Drilling of two offshore wells in the Cauvery basin, a development well on the PY-1 block and an exploration well on the neighboring CY-OSN-97/1 block, is expected to commence in Q2 2006. We continue to work closely with the management of HOEC on progressing their various development projects.
New Exploration Interests
Earlier this month the Company announced the signature of new exploration interests in Yemen and Oman. In Yemen this consisted of a new production sharing agreement on Block 6, an onshore interest, in which Burren will be operator with a 92% working interest. In Oman the Company has signed a farm-in agreement to acquire a 40% non-operated interest on offshore Block 50.
Burren has entered into an agreement to sell its ship management business to an international shipping group for a cash consideration of US$4.2 million. Completion is expected shortly. The sale includes 3 tug / barge combinations, together with associated leasing obligations and relieves the Group's balance sheet of all shipping related liabilities other than working capital. Burren retains the strategic use of 8 bareboat chartered vessels, which have twelve month charters for 2006 in place and continue to operate profitably in the Caspian Sea and Russian river system.
Burren is purchasing a new onshore rig, which is currently under construction in China and is expected to become available in Q3 2006. The rig will be a Group resource to provide dedicated drilling capacity in any of Burren's areas of operation given the expectation of continued tightness in the rig market.

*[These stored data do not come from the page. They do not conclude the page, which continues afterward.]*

/-- A command accepted in `IDLE` keeps the invariant. -/
theorem runInv_exec {i : Instr} {s t : State} (h : RunInv s) (hs : s.seq = .idle) (hx : exec i s = .next t) :
    RunInv t := by
  have hde : s.de = false := h.de_eq_false (by simp [hs]) (by simp [hs])
  rcases exec_idle_cases hs hx with ⟨hb, hseq, hd, -⟩ | ⟨a, imm, d, rfl⟩ | ⟨hv, rfl⟩ | ⟨a, imm, rfl⟩
  · exact h.to_idle hseq (hd.trans hde) hb.rxlen hb.params
  · exact h.to_idle hs hde rfl rfl
  · exact { h with
      de_iff := by simp [hde]
      reading := by simp
      txvalid_of_busy := fun _ => hv
      attempts_under_way := by simp
      attempts_before := by simp }
  · exact { h with
      de_iff := by simp [State.withRequest, hde]
      reading := by simp
      txvalid_of_busy := fun _ => rfl
      attempts_under_way := by simp
      attempts_before := by simp [State.withRequest] }

/-- Step `Dir(1)`: an attempt of a READ is counted as the line is taken. -/
theorem runInv_stepDirOn {s : State} (h : RunInv s) (hs : s.seq = .txen) : RunInv (stepDirOn s) := by
  have hv : s.txvalid = true := h.txvalid_of_busy (by simp [hs])
  refine { h with
    de_iff := by simp [stepDirOn]
    reading := by simp [stepDirOn]
    txvalid_of_busy := fun _ => hv
    attempts_under_way := fun hc _ => ?_
    attempts_before := by simp [stepDirOn] }
  have hc : s.cmdop = .read := hc
  have hsum := h.attempts_before hc (.inl hs)
  have hrc := s.retryCount.isLt
  simp [stepDirOn, hc, BitVec.toNat_add]
  omega

/-- Step `Tx`: the wait begins with the line still taken. -/
theorem runInv_stepTx {s : State} (h : RunInv s) (hs : s.seq = .write) : RunInv (stepTx s) :=
  { h with
    de_iff := by simpa [stepTx, hs] using h.de_iff
    reading := by simp [stepTx]
    txvalid_of_busy := fun _ => h.txvalid_of_busy (by simp [hs])
    attempts_under_way := fun hc _ => h.attempts_under_way hc (.inl hs)
    attempts_before := by simp [stepTx] }

/-- Step `Dir(0)`: the line is released. -/
theorem runInv_stepDirOff {s : State} (h : RunInv s) (hs : s.seq = .settle) : RunInv (stepDirOff s) :=
  { h with
    de_iff := by simp [stepDirOff]
    reading := by simp [stepDirOff]
    txvalid_of_busy := fun _ => h.txvalid_of_busy (by simp [hs])
    attempts_under_way := fun hc _ => h.attempts_under_way hc (.inr (.inl hs))
    attempts_before := by simp [stepDirOff] }

/-- Step `RxRead`: an XACT ends, a READ goes on to judge what came; at most `RXCAP` bytes are kept. -/
theorem runInv_stepRxRead {s : State} (h : RunInv s) (hs : s.seq = .rxwait) : RunInv (stepRxRead s) := by
  have hde : s.de = false := h.de_eq_false (by simp [hs]) (by simp [hs])
  have hlen : s.receive.rxlen.toNat ≤ s.params.rxcap := by rw [toNat_receive_rxlen]; exact Nat.min_le_right _ _
  rcases stepRxRead_cases s with ⟨-, e⟩ | ⟨hc, e⟩ <;> rw [e]
  · exact .of_idle rfl hde hlen
  · exact { h with
      de_iff := by simp [hde]
      rxlen_le := hlen
      reading := fun _ => hc
      txvalid_of_busy := fun _ => h.txvalid_of_busy (by simp [hs])
      attempts_under_way := fun hc _ => h.attempts_under_way hc (.inr (.inr (.inl hs)))
      attempts_before := by simp }

/-- Step `Eval`: the READ ends, or gives up one of the retries left, which there is one of. -/
theorem runInv_stepEval {s : State} (h : RunInv s) (hs : s.seq = .eval) : RunInv (stepEval s) := by
  have hde : s.de = false := h.de_eq_false (by simp [hs]) (by simp [hs])
  rcases stepEval_cases s with ⟨v, -, e⟩ | ⟨r, -, -, e⟩ | ⟨r, -, hr, e⟩ <;> rw [e]
  · exact h.to_idle rfl hde rfl rfl
  · exact h.to_idle rfl hde rfl rfl
  · refine { h with
      de_iff := by simp [hde]
      reading := fun _ => h.reading (.inl hs)
      txvalid_of_busy := fun _ => h.txvalid_of_busy (by simp [hs])
      attempts_under_way := by simp
      attempts_before := fun hc _ => ?_ }
    have hsum := h.attempts_under_way hc (.inr (.inr (.inr hs)))
    have hpos : s.retryLeft.toNat ≠ 0 := fun h0 => hr (BitVec.eq_of_toNat_eq h0)
    have hlt := s.retryLeft.isLt
    simp [BitVec.toNat_sub]
    omega
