-- ==== Sys2Proof/Machine/State.lean ====
section
/-! DEFINITION. The state of the block as plain data (10_state.md R20), with the block's interface to the host and the
environment beside it (00_scope.md R12), the stop reasons, and the state after reset (R45, 70_reset_and_hazards.md R220). -/

namespace Sys2Proof.Machine

/-- Why a step could stop with a fault. There is no reason: every command ends in exactly one response and the block
never hangs and never waits (00_scope.md R13). The type is empty, so that no fault can be answered (log 12: DEDUCED,
safe). -/
inductive Fault where
deriving DecidableEq, Repr

/-- Why a step could refuse. -/
inductive Refusal where
  /-- The command has no meaning yet. It would be raised by an arm of `exec`; every arm has its meaning, so nothing
  raises it. Safe: it stops where the block goes on. -/
  | notModelled (mnemonic : String)
deriving DecidableEq, Repr

/-- Buffer memory: the (address, byte) pairs written since reset, addresses strictly rising (`Memory.wf`). An address
that is not listed holds no known value: it reads as a free value (10_state.md R45; log 4: DESIGN CHOICE, safe). -/
abbrev Memory := List Host.Cell

/-- One port of the environment (00_scope.md R12): the answers already scripted for it, and how many answers the block
has taken. When the script is empty the answer is a free value of Config at that count (log 1: DESIGN CHOICE, safe). -/
structure Port (α : Type) where
  /-- Scripted answers, the next one first. -/
  script : List α
  /-- How many answers the block has taken from this port. -/
  taken : Nat
deriving DecidableEq, Repr

/-- The environment's five ports (00_scope.md R12). -/
structure Env where
  /-- Answers of `StoreLoad()`, `none` for StorageError (20_memory.md R58). -/
  loads : Port (Option Config.StoreRecord)
  /-- Answers of `StoreSave`, true for OK (20_memory.md R58). -/
  saves : Port Bool
  /-- Answers of `draw16()` (10_state.md R40). -/
  draws16 : Port (BitVec 16)
  /-- Answers of `draw24()` (10_state.md R40). -/
  draws24 : Port (BitVec 24)
  /-- Readings of the pseudo-clock `Now()` (10_state.md R39). -/
  nows : Port Nat
deriving DecidableEq, Repr

/-- One call the block has issued on the Store port, with its answer (20_memory.md R58, R60). -/
inductive StoreCall where
  /-- `StoreLoad()` and its answer. -/
  | load (answer : Option Config.StoreRecord)
  /-- `StoreSave(ctr)` and whether the Store answered OK. -/
  | save (ctr : BitVec 16) (ok : Bool)
deriving DecidableEq, Repr

/-- One input of the host: a command word (30_encoding.md R70) or an assertion of reset (70_reset_and_hazards.md
R220). -/
inductive HostInput where
  /-- The host presents a command word. -/
  | command (w : Word)
  /-- Reset is asserted (or the power is cycled) between two commands (log 5: DESIGN CHOICE, safe). -/
  | assertReset
deriving DecidableEq, Repr

/-- The complete state of the core (10_state.md R20), then the sequencing of reset, then the model's own fields for the
host and the environment. -/
structure State where
  /-- `PUBID[0..11]` (R23). -/
  pubid : Vector Byte Config.pubidLen
  /-- `PRIVID[47:0]` (R24). -/
  privid : BitVec 48
  /-- `KEY[0..15]` (R25). -/
  key : Vector Byte 16
  /-- `KEYLEN[7:0]` (R25). -/
  keylen : BitVec 8
  /-- `CTR[15:0]`, the session counter (R26). -/
  ctr : BitVec 16
  /-- `USE[7:0]`, the session use (R27). -/
  sessionUse : BitVec 8
  /-- `TSOFF[23:0]`, the timestamp offset (R28, R41). -/
  tsoff : BitVec 24
  /-- `READY` (R30). -/
  ready : Bool
  /-- `LASTERR[3:0]` (R31). -/
  lasterr : BitVec 4
  /-- `BM[0..255]` (R37). -/
  bm : Memory
  /-- Reset stage 1 is done and stage 2, the implicit INSERT, is still owed (70_reset_and_hazards.md R220, R221; log
  3: DEDUCED, safe). -/
  booting : Bool
  /-- MODEL: how many times reset has been asserted; picks the free contents of BM (log 4: DESIGN CHOICE, safe). -/
  epoch : Nat
  /-- MODEL: the host's inputs not yet taken, the next one first (R22; log 2: DESIGN CHOICE, safe). -/
  inbox : List HostInput
  /-- MODEL: the response words returned so far, newest first (30_encoding.md R74; log 2: DESIGN CHOICE, safe). -/
  rsps : List Word
  /-- MODEL: the environment's ports (00_scope.md R12; log 1: DESIGN CHOICE, safe). -/
  env : Env
  /-- MODEL: the Store calls issued so far, newest first (20_memory.md R58; log 9: DESIGN CHOICE, safe). -/
  storeLog : List StoreCall
deriving DecidableEq, Repr

/-- An environment with nothing scripted and no answer taken: every answer is a free value (log 1: DESIGN CHOICE,
safe). -/
def Env.unscripted : Env := ⟨⟨[], 0⟩, ⟨[], 0⟩, ⟨[], 0⟩, ⟨[], 0⟩, ⟨[], 0⟩⟩

/-- The state right after reset stage 1: every register at its cold value (10_state.md R45, 70_reset_and_hazards.md
R220), BM with nothing known, and the implicit INSERT of stage 2 (R221) still owed. -/
def State.reset : State where
  pubid := Vector.replicate Config.pubidLen 0#8
  privid := 0#48
  key := Vector.replicate 16 0#8
  keylen := 0#8
  ctr := 0#16
  sessionUse := 0#8
  tsoff := 0#24
  ready := false
  lasterr := 0#4
  bm := []
  booting := true
  epoch := 0
  inbox := []
  rsps := []
  env := Env.unscripted
  storeLog := []

end Sys2Proof.Machine
end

2006 production and expenditure
In the absence of contributions from successful exploration and appraisal drilling, production in 2006 is expected to average between 36,000 and 37,000 bopd on a working interest basis. Entitlement production is expected to be in the region of 21,000 bopd assuming an average Brent price of US$55 / bbl, a small reduction on the 2005 average owing to the higher state share of gross production in both Turkmenistan and Congo.
Capital expenditure is expected to be some US$180 million in 2006, an increase of around 25% on 2005 (excluding the US$26 million investment in HOEC from 2005 expenditure), which at current oil prices would be financed fully from cash flow from existing production. The increase can be attributed to exploration expenditure, which will amount to some US$67 million including expenditure on the recently announced new interests in Yemen and Oman. Approximately 80% of capital expenditure is expected to be in Turkmenistan and Congo.